Items from a data source:
◇ ◇ ◇ ◇

/-! ### A reset and the random source -/

/-- The commands that draw, and get as far as drawing (R191, R193). -/
theorem State.drawing_iff (s : State) :
    s.drawing = true ↔ ∃ w imm, s.pending = some w ∧
      (decode w = .ok (.genNonce imm) ∨
        decode w = .ok (.encrypt imm) ∧ 8 + s.ptLen.toNat ≤ s.params.bufBytes) := by
  unfold State.drawing
  cases hp : s.pending with
  | none => simp
  | some w =>
    cases hd : decode w with
    | error e => simp [hd]
    | ok i =>
      cases i with
      | genNonce => simp [hd]
      | encrypt => simp [hd, State.payloadTooLong]
      | _ => simp [hd]

theorem step_reset_drawing (hwf : s.params.wf = true) (hin : s.inputs = .reset taken :: rest) (htaken : taken ≤ 16)
    (hdraw : s.drawing = true) : ∃ t, step s = .next t ∧ t.rng = s.rng.drop taken := by
  refine ⟨_, step_reset hwf hin, (if_pos hdraw).trans ?_⟩
  rw [Nat.min_eq_left htaken]

theorem step_reset_not_drawing (hwf : s.params.wf = true) (hin : s.inputs = .reset taken :: rest)
    (hdraw : ¬ s.drawing = true) : ∃ t, step s = .next t ∧ t.rng = s.rng :=
  ⟨_, step_reset hwf hin, if_neg hdraw⟩

/-! ### The counter of the free values -/

/-- A command's outcome at `s`, by the counter: it waits with nothing changed, or it ends and moves the counter by
one. -/
inductive WaitsOrMovesEpoch (s : State) : Result → Prop
  | waits : WaitsOrMovesEpoch s (.next s)
  | ends {t : State} (h : t.epoch = s.epoch + 1) : WaitsOrMovesEpoch s (.next t)

/-- A check, by its two branches. -/
theorem WaitsOrMovesEpoch.ite {c : Prop} [Decidable c] {r₁ r₂ : Result} (h₁ : WaitsOrMovesEpoch s r₁)
    (h₂ : WaitsOrMovesEpoch s r₂) : WaitsOrMovesEpoch s (if c then r₁ else r₂) := by
  split
  · exact h₁
  · exact h₂

/-- What a command writes before its end leaves the counter alone. -/
theorem WaitsOrMovesEpoch.completes {u : State} (h : u.epoch = s.epoch) : WaitsOrMovesEpoch s (.next u.complete) :=
  .ends (congrArg (· + 1) h)

theorem WaitsOrMovesEpoch.raises (s : State) (e : Error) : WaitsOrMovesEpoch s (.next (s.raise e)) := .ends rfl

theorem exec_waitsOrMovesEpoch (i : Instr) (s : State) : WaitsOrMovesEpoch s (exec i s) := by
  cases i with
  | nop | prbgSeed | prbgNext | sboxLookup | invSboxLookup => exact .completes rfl
  | deriveKeys | xorBuf | substitute | invSubstitute | permute | invPermute => exact .ite (.raises s _) (.completes rfl)
  | addPadding =>
    refine .ite (.raises s _) (.completes ?_)
    simp only [State.padBuffer_epoch]
  | genNonce => exact .ite (.completes rfl) .waits
  | encrypt => exact .ite (.raises s _) (.ite (.completes (s.drawNonce.encryptPipeline_epoch _)) .waits)
  | encryptN => exact .ite (.raises s _) (.ite (.raises s _) (.completes (s.encryptPipeline_epoch _)))
  | removePadding => exact .ite (.raises s _) (.ends (s.finishRemovePadding_epoch _))
  | decrypt =>
    exact .ite (.raises s _) (.ite (.raises s _) (.ite (.raises s _) (.ends (s.decryptPipeline_epoch _))))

◇ ◇ ◇ ◇

**WORK TO BE COMPLETED**. Scan the lines above for the word "cases". Return each one that has it.

**THE COMPLETED TASK**.
  cases hp : s.pending with
    cases hd : decode w with
      cases i with
  cases i with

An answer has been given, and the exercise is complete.